*** Opening AVAILABLE RECORDS ***
/-- R261: the k-th request's deadline has passed; the outstanding engine work of its workgroups is aborted. -/
def execPreemptionDeadline (k : Nat) (s : State) : Answer1 :=
  match s.pre.reqs[k]? with
  | none => .next s
  | some r =>
    if s.clock.ps < r.deadline ∨ r.passed then .next s
    else
      let reqs := modifyNth (fun x : PreReq => { x with passed := true }) k s.pre.reqs
      let s := (stillHere s r).foldl (fun s x => abortWork s (wgOf s r.launch x.1)) s
      .next (releaseRetrain { s with pre := { s.pre with reqs := reqs } })

/-! ## The drain (R261) -/

/-- An outstanding long result that the save waits for. -/
def pendHolds (passed : Bool) (r : LongResult) : Bool :=
  match r.kind with
  | .mem _ _ _ => !r.aborted
  | .wash _ => !passed
  | .late _ => false
  | .value | .fence _ => true

/-- The work of a workgroup that keeps it from being saved; its stores to a peer while the link may yet acknowledge them. -/
def saveBlocked (s : State) (passed : Bool) (w : Workgroup) : Bool :=
  let gs := s.sched.groups.filter fun g => g.launch == w.launch && g.wg == w.wg
  let mine := fun (launch wg : Nat) => launch == w.launch && wg == w.wg
  let inside := fun pl : BarPlace => match pl with
    | .astore c off => w.cores.contains c && decide (mget 0 c w.aBase ≤ off) && decide (off < mget 0 c w.aBase + w.aBytes)
    | .dram _ => false
  gs.any (fun g => g.pend.any (pendHolds passed)) ||
    s.cores.yokes.any (fun x => x.2.running.any fun r => mine r.launch r.wg) ||
    s.ms.cache.amsgs.any (fun m => gs.any fun g => g.id == m.group) ||
    s.copies.updates.any (fun u => inside u.place || (u.upd == .arrive && u.core.any fun c => w.cores.contains c)) ||
    (s.plat.linkUp == 0 && s.plat.linkRetraining != 0 && s.ms.cache.peerWrites.any fun p => p.lost.isNone &&
      p.own.any fun o => gs.any fun g => g.id == o.1) ||
    (!passed && (s.copies.chans.any (fun c => (c.2.jobs ++ c.2.late).any fun j => mine j.launch j.wg) ||
      s.render.washes.any fun r => mine r.launch r.wg))

/-! ## Writing a save (R261 to R264) -/

/-- Bytes of a map in a range, moved to start at another number. -/
def cutBytes (m : NMap Byte) (lo len dst : Nat) : NMap Byte :=
  (m.filter fun x => decide (lo ≤ x.1) && decide (x.1 < lo + len)).map fun x => (x.1 - lo + dst, x.2)

/-- A reservation's bytes at every span position. -/
def saveBytes (m : NMap Byte) (base : NMap Nat) (len : Nat) (cores : List Nat) : NMap Byte :=
  cores.zipIdx.flatMap fun (c, j) => cutBytes m (bufKey c (mget 0 c base)) len (bufKey j 0)

/-- The same back at other places. -/
def loadBytes (saved : NMap Byte) (base : NMap Nat) (len : Nat) (cores : List Nat) (m : NMap Byte) : NMap Byte :=
  cores.zipIdx.foldl (fun (m : NMap Byte) (x : Nat × Nat) =>
    let at_ := bufKey x.1 (mget 0 x.1 base)
    let clear := m.filter fun e => !(decide (at_ ≤ e.1) && decide (e.1 < at_ + len))
    (cutBytes saved (bufKey x.2 0) len at_).foldl (fun m e => mset unlistedByte e.1 e.2 m) clear) m

/-- TEAMS of R264: bit j when span positions 4j to 4j + 3 lie in one team. -/
def teamsBits (cores : List Nat) : Nat :=
  (List.range (ceilDiv cores.length 4)).foldl (fun b j =>
    if (((cores.drop (4 * j)).take 4).map teamOf).dedup.length = 1 then b + 2 ^ j else b) 0

/-- The descriptor words SHAPE, REGS, ASTORE and RES (R230). -/
def shapeWords (d : LaunchDesc) : List Word :=
  let w := match d.width with | 8 => 0 | 16 => 1 | 32 => 2 | 64 => 3 | _ => 4
  [BitVec.ofNat 32 (w + 16 * (d.groups - 1)), BitVec.ofNat 32 (d.vregs / 8 - 1 + 65536 * (d.sregs / 16 - 1)),
    BitVec.ofNat 32 d.astore, BitVec.ofNat 32 (d.stencils + 256 * d.ctiles)]

/-- The 64 bytes of the header (R264). -/
def saveHeader (s : State) (l : Launch) (w : Workgroup) (size : Nat) (late aborted : Bool) (pins : Nat) : List Byte :=
  leBytes 4 size ++ leBytes 4 (1 + 2 * b2n late + 4 * b2n aborted) ++ leBytes 4 l.id ++ leBytes 4 w.wg ++
    leBytes 8 l.desc.region ++ wordsBytes (shapeWords l.desc) ++ leBytes 1 w.cores.length ++ leBytes 1 (teamsBits w.cores) ++
    [0, 0] ++ leBytes 4 pins ++ leBytes 8 (nowNs s) ++ List.replicate 8 0

/-- TPF bindings to A-store barriers of a workgroup (R262). -/
def bindsOf (s : State) (w : Workgroup) : List TpfBind :=
  s.tier.tpf.filter fun t => t.launch == w.launch && t.wg == w.wg && t.isLocal

/-- The saved PENDING leaves out the folios that are not resident (R262, R263). -/
def unbind (s : State) (t : TpfBind) : State :=
  let b := readBar s t.bar
  writeBar s t.bar { b with pending := b.pending - 65536 * t.folios.length }

/-- A work item belongs to a workgroup of a chained launch (R44). -/
def itemInWg (d : LaunchDesc) (w : Workgroup) (launch item : Nat) : Bool :=
  launch == w.launch && item / (d.groups * d.width) == w.wg

/-- What a save records of a workgroup. -/
def savedOf (s : State) (area size : Nat) (w : Workgroup) : Saved :=
  let d := descOf s w
  let a := abortedOf s w
  { area := area, firmware := s.plat.firmware, region := d.region, launch := w.launch, desc := d, wg := w, size := size,
    groups := s.sched.groups.filter fun g => g.launch == w.launch && g.wg == w.wg,
    astore := saveBytes s.cores.astore w.aBase w.aBytes w.cores,
    wstore := saveBytes s.cores.wstore w.wBase (d.stencils * 8192) w.cores,
    cstore := saveBytes s.cores.cstore w.cBase (d.ctiles * 2048) w.cores,
    planes := w.slots.map fun x : Nat × List Nat => (x.1, x.2.zipIdx.filterMap fun (ph, i) =>
      (mget? ph (yokeOf s x.1).planes).map fun p => (i, p)),
    copies := a.copies, wps := a.wps, washes := a.washes,
    tpf := bindsOf s w,
    deferred := s.sched.deferred.filter fun x => itemInWg d w x.launch x.item,
    relay := s.sched.relay.filter fun e => e.launch == w.launch && e.wg == w.wg }

/-- The workgroup leaves the machine: its groups, reservations, slots and work (R261, step 6). -/
def releaseSaved (s : State) (x : Saved) : State :=
  let w := x.wg
  let mine := fun (launch wg : Nat) => launch == w.launch && wg == w.wg
  let s := dropEngineWork s w
  let s := { s with
    sched := { s.sched with groups := s.sched.groups.filter fun g => !mine g.launch g.wg,
                            deferred := s.sched.deferred.filter fun y => !x.deferred.contains y,
                            relay := s.sched.relay.filter fun y => !x.relay.contains y },
    pre := { s.pre with aborted := s.pre.aborted.filter fun a => !mine a.launch a.wg },
    tier := { s.tier with tpf := s.tier.tpf.filter fun t => !x.tpf.contains t } }
  dropWg s w

/-- The bytes a save writes after its header are the firmware's own, and so is how many there are (R264, log entry 28). -/
def saveSize (s : State) (w : Workgroup) : Nat := 64 + (Config.freeWord s.free).toNat % (areaBytes w - 63)
def saveTail (s : State) (n : Nat) : List Byte := (List.range n).map fun i => (Config.freeWord (s.free + 1 + i)).setWidth 8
*** Closing AVAILABLE RECORDS ***
- PROBLEM TO WORK ON: Every line that holds the word "then" should be copied from the records.

- ANSWER FOR THIS EXERCISE:
    if s.clock.ps < r.deadline ∨ r.passed then .next s
    if (((cores.drop (4 * j)).take 4).map teamOf).dedup.length = 1 then b + 2 ^ j else b) 0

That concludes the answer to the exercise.